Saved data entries

──────────────────────────────

theorem bytesLoaded_step {s u : State} {rd : Reg} {bytes : Nat → Byte} {k : Nat} (hk : k < 128)
    (h : BytesLoaded s rd bytes k u) :
    BytesLoaded s rd bytes (k + 1) (u.setGpr (rd + BitVec.ofNat 5 (k / 4))
      (insertByte (u.readGpr (rd + BitVec.ofNat 5 (k / 4))) (k % 4) (bytes k))).afterAccess where
  loaded := loaded_setGpr h.loaded _ _
  bytes j hj := by
    rw [readGpr_afterAccess, stringByte_set u rd k j (bytes k) hk (by omega)]
    rcases Nat.lt_trichotomy j k with hlt | rfl | hgt
    · rw [if_neg hlt.ne, if_neg (by omega), h.bytes j (by omega), if_pos hlt, if_pos (by omega)]
    · rw [if_pos rfl, if_pos (Nat.lt_succ_self j)]
    · rw [if_neg hgt.ne', if_neg (by omega : ¬j < k + 1)]
      split
      · rfl
      · rw [h.bytes j (by omega), if_neg (by omega)]
  others q hq := by
    rw [readGpr_afterAccess, readGpr_setGpr_other, h.others q (by omega)]
    exact ne_stringRegister (n := 0) hq

section Stopped

variable {s : State} {rd : Reg} {ea : Word} {as : Nat → List Nat} {k : Nat} {f : AccessFault}

theorem loadWords_stopped (hk : k < 32 - rd.toNat)
    (hok : ∀ j < k, s.physBytes .load (ea + BitVec.ofNat 32 (4 * j)) 4 = .ok (as j))
    (herr : s.physBytes .load (ea + BitVec.ofNat 32 (4 * k)) 4 = .error f) :
    ∃ b, State.loadWords (registersFrom rd) ea s = (b, some f) ∧ WordsLoaded s rd as k b := by
  rw [loadWords_registersFrom]
  refine accessRun_stops (P := WordsLoaded s rd as)
    (fun j hj u hu => ⟨_, ?_, wordsLoaded_step (hj.trans hk) hu⟩) (fun u hu => ?_) _ 0 s (Nat.zero_le k)
    (by rwa [Nat.zero_add]) (wordsLoaded_zero s rd as)
  · obtain ⟨hmem, hmsr⟩ := mem_msr_of_loaded hu.loaded
    rw [loadWordAt, readWord_eq_map, physBytes_of_loaded hu.loaded, hok j hj, hmem, hmsr]
    rfl
  · rw [loadWordAt, readWord_eq_map, physBytes_of_loaded hu.loaded, herr]
    rfl

/-- The byte a load of one byte finds. -/
def firstByte (s : State) (as : List Nat) : Byte := (as.map s.mem.read).headD Memory.unlisted

theorem singleton_firstByte (s : State) (ea : Word) (l : List Nat) (h : s.physBytes .load ea 1 = .ok l) :
    [firstByte s l] = l.map s.mem.read := by
  obtain ⟨a, rfl⟩ := List.length_eq_one_iff.mp (physBytes_ok s _ _ _ l h).1
  rfl

theorem loadString_stopped {n : Nat} (hk : k < n) (hn : n ≤ 128)
    (hok : ∀ j < k, s.physBytes .load (ea + BitVec.ofNat 32 j) 1 = .ok (as j))
    (herr : s.physBytes .load (ea + BitVec.ofNat 32 k) 1 = .error f) :
    ∃ b, State.loadString rd ea n 0 s = (b, some f) ∧ BytesLoaded s rd (fun j => firstByte s (as j)) k b := by
  rw [loadString_eq_accessRun]
  refine accessRun_stops (P := BytesLoaded s rd fun j => firstByte s (as j))
    (fun j hj u hu => ⟨_, ?_, bytesLoaded_step (by omega) hu⟩) (fun u hu => ?_) n 0 s (Nat.zero_le k)
    (by rwa [Nat.zero_add]) (bytesLoaded_zero s rd _)
  · rw [loadByteAt, readBytes_eq_map, physBytes_of_loaded hu.loaded, hok j hj, (mem_msr_of_loaded hu.loaded).1]
    rfl
  · rw [loadByteAt, readBytes_eq_map, physBytes_of_loaded hu.loaded, herr]
    rfl

end Stopped

/-- A load leaves all but the general registers, and SRR0 and SRR1 where they are volatile. -/
theorem frame_of_loaded {s b : State} (h : Loaded s b) : b = { s with
    gpr := b.gpr, srr0 := b.srr0, srr1 := b.srr1, srr0Undefined := b.srr0Undefined,
    srr1Undefined := b.srr1Undefined, draws := b.draws } := by
  obtain ⟨_, _, _, _, _, _, rfl⟩ := h
  rfl

/-! ### Stores stopped part-way (42 R100, R102, R105) -/

/-- `b` is `s` after the first `k` elements of a store, element `j` being `bytes j`, stored at the addresses `as j`. -/
structure ElementsStored (s : State) (as : Nat → List Nat) (bytes : Nat → List Byte) (k : Nat) (b : State) : Prop where
  stored : Stored s b
  wf : Memory.wf b.mem
  content : ∀ j < k, (as j).map b.mem.read = bytes j
  others : ∀ a, (∀ j < k, a ∉ as j) → b.mem.read a = s.mem.read a
  recorded : ∀ a, a ∈ b.stored ↔ a ∈ s.stored ∨ ∃ j < k, a ∈ as j

theorem elementsStored_zero (s : State) (as : Nat → List Nat) (bytes : Nat → List Byte) (hm : Memory.wf s.mem) :
    ElementsStored s as bytes 0 s :=
  ⟨stored_refl s, hm, fun _ h => absurd h (Nat.not_lt_zero _), fun _ _ => rfl, fun _ => by simp⟩

theorem stored_storeBytes (s : State) (as : List Nat) (bs : List Byte) :
    Stored s (State.storeBytes as bs s).afterAccess := by
  obtain ⟨m, l, e⟩ := storeBytes_eq as bs s
  exact ⟨m, l, e ▸ afterAccess_eq (State.storeBytes as bs s)⟩

/-- Bytes stored at as many distinct addresses read back there. -/
theorem map_read_storeBytes (s : State) (as : List Nat) (bs : List Byte) (hm : Memory.wf s.mem)
    (ha : ∀ a ∈ as, a < 2 ^ 32) (hd : as.Nodup) (hlen : as.length = bs.length) :
    as.map (State.storeBytes as bs s).mem.read = bs := by
  refine List.ext_getElem (by rwa [List.length_map]) fun i hi hb => ?_
  rw [List.getElem_map]
  exact storeBytes_read_same as bs s i hm ha hd (hlen ▸ hb) hb

theorem elementsStored_step {s u : State} {as : Nat → List Nat} {bytes : Nat → List Byte} {k : Nat}
    (hlen : (as k).length = (bytes k).length) (ha : ∀ a ∈ as k, a < 2 ^ 32) (hd : (as k).Nodup)
    (happart : ∀ j < k, ∀ a ∈ as j, a ∉ as k) (h : ElementsStored s as bytes k u) :
    ElementsStored s as bytes (k + 1) (State.storeBytes (as k) (bytes k) u).afterAccess := by
  obtain ⟨hmem, hlist⟩ := memory_afterAccess (State.storeBytes (as k) (bytes k) u)
  refine ⟨stored_trans s u _ h.stored (stored_storeBytes u _ _), ?_, fun j hj => ?_, fun a hout => ?_, fun a => ?_⟩
  · rw [hmem]
    exact storeBytes_memory_wf _ _ u h.wf ha
  · rw [hmem]
    rcases Nat.lt_succ_iff_lt_or_eq.mp hj with hlt | rfl
    · rw [← h.content j hlt]
      exact List.map_congr_left fun a hin => storeBytes_read_other _ _ u a (happart j hlt a hin)
    · exact map_read_storeBytes u _ _ h.wf ha hd hlen
  · rw [hmem, storeBytes_read_other _ _ u a (hout k (Nat.lt_succ_self k))]
    exact h.others a fun j hj => hout j (Nat.lt_succ_of_lt hj)
  · rw [hlist, mem_stored_storeBytes _ _ u hlen.le, h.recorded a, or_assoc]
    simp only [Nat.lt_succ_iff_lt_or_eq, or_and_right, exists_or, exists_eq_left]

/-- Elements at addresses that all differ: each has no address twice, and none of another's. -/
theorem elements_apart {as : Nat → List Nat} {k : Nat} (h : ((List.range k).flatMap as).Nodup) :
    (∀ j < k, (as j).Nodup) ∧ ∀ i < k, ∀ j < i, ∀ a ∈ as j, a ∉ as i := by
  obtain ⟨hone, htwo⟩ := List.nodup_flatMap.mp h
  refine ⟨fun j hj => hone j (List.mem_range.mpr hj), fun i hi j hj a haj hai => ?_⟩
  have hlen : (List.range k).length = k := List.length_range
  have hji := List.pairwise_iff_getElem.mp htwo j i (by omega) (by omega) hj
  simp only [List.getElem_range] at hji
  exact hji haj hai

section Stopped

variable {s : State} {rs : Reg} {ea : Word} {as : Nat → List Nat} {k n : Nat} {f : AccessFault}

/-- A run of stores, element `j` being `bytes j` at the address `addr j`, stopped at element `k`. -/
theorem storeRun_stopped {act : Nat → State → Except AccessFault State} {addr : Nat → Word} {bytes : Nat → List Byte}
    (hact : ∀ j u, Stored s u → act j u = u.writeBytes (addr j) (bytes j)) (hm : Memory.wf s.mem)
    (hapart : ((List.range k).flatMap as).Nodup) (hk : k < n)
    (hok : ∀ j < k, s.physBytes .store (addr j) (bytes j).length = .ok (as j))
    (herr : s.physBytes .store (addr k) (bytes k).length = .error f) :
    ∃ b, accessRun act n 0 s = (b, some f) ∧ ElementsStored s as bytes k b := by
  obtain ⟨hone, htwo⟩ := elements_apart hapart
  refine accessRun_stops (P := ElementsStored s as bytes)
    (fun j hj u hu => ⟨(State.storeBytes (as j) (bytes j) u).afterAccess, ?_, ?_⟩) (fun u hu => ?_) n 0 s
    (Nat.zero_le k) (by rwa [Nat.zero_add]) (elementsStored_zero s as bytes hm)
  · rw [hact j u hu.stored, writeBytes_eq_map, physBytes_of_stored hu.stored, hok j hj]
    rfl
  · obtain ⟨hlen, ha⟩ := physBytes_ok s _ _ _ _ (hok j hj)
    exact elementsStored_step hlen (fun a h => (ha a h).1) (hone j hj) (htwo j hj) hu
  · rw [hact k u hu.stored, writeBytes_eq_map, physBytes_of_stored hu.stored, herr]
    rfl

theorem storeWordAt_of_stored {u : State} (h : Stored s u) (j : Nat) :
    storeWordAt rs ea j u = u.writeBytes (ea + BitVec.ofNat 32 (4 * j))
      (bytesOfWord (msrLE s.msr) (s.readGpr (rs + BitVec.ofNat 5 j))) := by
  obtain ⟨_, _, _, _, _, _, _, rfl⟩ := h
  rfl

theorem storeByteAt_of_stored {u : State} (h : Stored s u) (j : Nat) :
    storeByteAt rs ea j u = u.writeBytes (ea + BitVec.ofNat 32 j)
      [selectByte (s.readGpr (rs + BitVec.ofNat 5 (j / 4))) (j % 4)] := by
  obtain ⟨_, _, _, _, _, _, _, rfl⟩ := h
  rfl

theorem storeWords_stopped (hm : Memory.wf s.mem) (hapart : ((List.range k).flatMap as).Nodup)
    (hk : k < 32 - rs.toNat) (hok : ∀ j < k, s.physBytes .store (ea + BitVec.ofNat 32 (4 * j)) 4 = .ok (as j))
    (herr : s.physBytes .store (ea + BitVec.ofNat 32 (4 * k)) 4 = .error f) :
    ∃ b, State.storeWords (registersFrom rs) ea s = (b, some f) ∧
      ElementsStored s as (fun j => bytesOfWord (msrLE s.msr) (s.readGpr (rs + BitVec.ofNat 5 j))) k b := by
  rw [storeWords_registersFrom]
  exact storeRun_stopped (fun j u hu => storeWordAt_of_stored hu j) hm hapart hk
    (fun j hj => by rw [bytesOfWord_length, hok j hj]) (by rw [bytesOfWord_length, herr])

theorem storeString_stopped (hm : Memory.wf s.mem) (hapart : ((List.range k).flatMap as).Nodup)
    (hk : k < n) (hok : ∀ j < k, s.physBytes .store (ea + BitVec.ofNat 32 j) 1 = .ok (as j))
    (herr : s.physBytes .store (ea + BitVec.ofNat 32 k) 1 = .error f) :
    ∃ b, State.storeString rs ea n 0 s = (b, some f) ∧
      ElementsStored s as (fun j => [selectByte (s.readGpr (rs + BitVec.ofNat 5 (j / 4))) (j % 4)]) k b := by
  rw [storeString_eq_accessRun]
  exact storeRun_stopped (fun j u hu => storeByteAt_of_stored hu j) hm hapart hk hok herr

end Stopped

/-- A store leaves all but memory, the list of stored addresses, and SRR0 and SRR1 where they are volatile. -/
theorem frame_of_stored {s b : State} (h : Stored s b) : b = { s with
    mem := b.mem, stored := b.stored, srr0 := b.srr0, srr1 := b.srr1, srr0Undefined := b.srr0Undefined,
    srr1Undefined := b.srr1Undefined, draws := b.draws } := by
  obtain ⟨_, _, _, _, _, _, _, rfl⟩ := h
  rfl

/-! ### Every path of a store (42 R100, 43 R111) -/

/-- Address `a` is the physical address of one of the `n` bytes at `ea`, as a store translates them. -/
def State.storesTo (s : State) (ea : Word) (n a : Nat) : Prop :=
  ∃ i < n, (s.physicalAddress .store (ea + BitVec.ofNat 32 i)).map BitVec.toNat = some a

──────────────────────────────

**About this task**
Please give again the lines above between the line holding "(h : Loaded" and the line holding "theorem stored_storeBytes (s", inclusive, exactly as they are and with nothing added.

**Exercise answer**
theorem frame_of_loaded {s b : State} (h : Loaded s b) : b = { s with
    gpr := b.gpr, srr0 := b.srr0, srr1 := b.srr1, srr0Undefined := b.srr0Undefined,
    srr1Undefined := b.srr1Undefined, draws := b.draws } := by
  obtain ⟨_, _, _, _, _, _, rfl⟩ := h
  rfl

/-! ### Stores stopped part-way (42 R100, R102, R105) -/

/-- `b` is `s` after the first `k` elements of a store, element `j` being `bytes j`, stored at the addresses `as j`. -/
structure ElementsStored (s : State) (as : Nat → List Nat) (bytes : Nat → List Byte) (k : Nat) (b : State) : Prop where
  stored : Stored s b
  wf : Memory.wf b.mem
  content : ∀ j < k, (as j).map b.mem.read = bytes j
  others : ∀ a, (∀ j < k, a ∉ as j) → b.mem.read a = s.mem.read a
  recorded : ∀ a, a ∈ b.stored ↔ a ∈ s.stored ∨ ∃ j < k, a ∈ as j

theorem elementsStored_zero (s : State) (as : Nat → List Nat) (bytes : Nat → List Byte) (hm : Memory.wf s.mem) :
    ElementsStored s as bytes 0 s :=
  ⟨stored_refl s, hm, fun _ h => absurd h (Nat.not_lt_zero _), fun _ _ => rfl, fun _ => by simp⟩

theorem stored_storeBytes (s : State) (as : List Nat) (bs : List Byte) :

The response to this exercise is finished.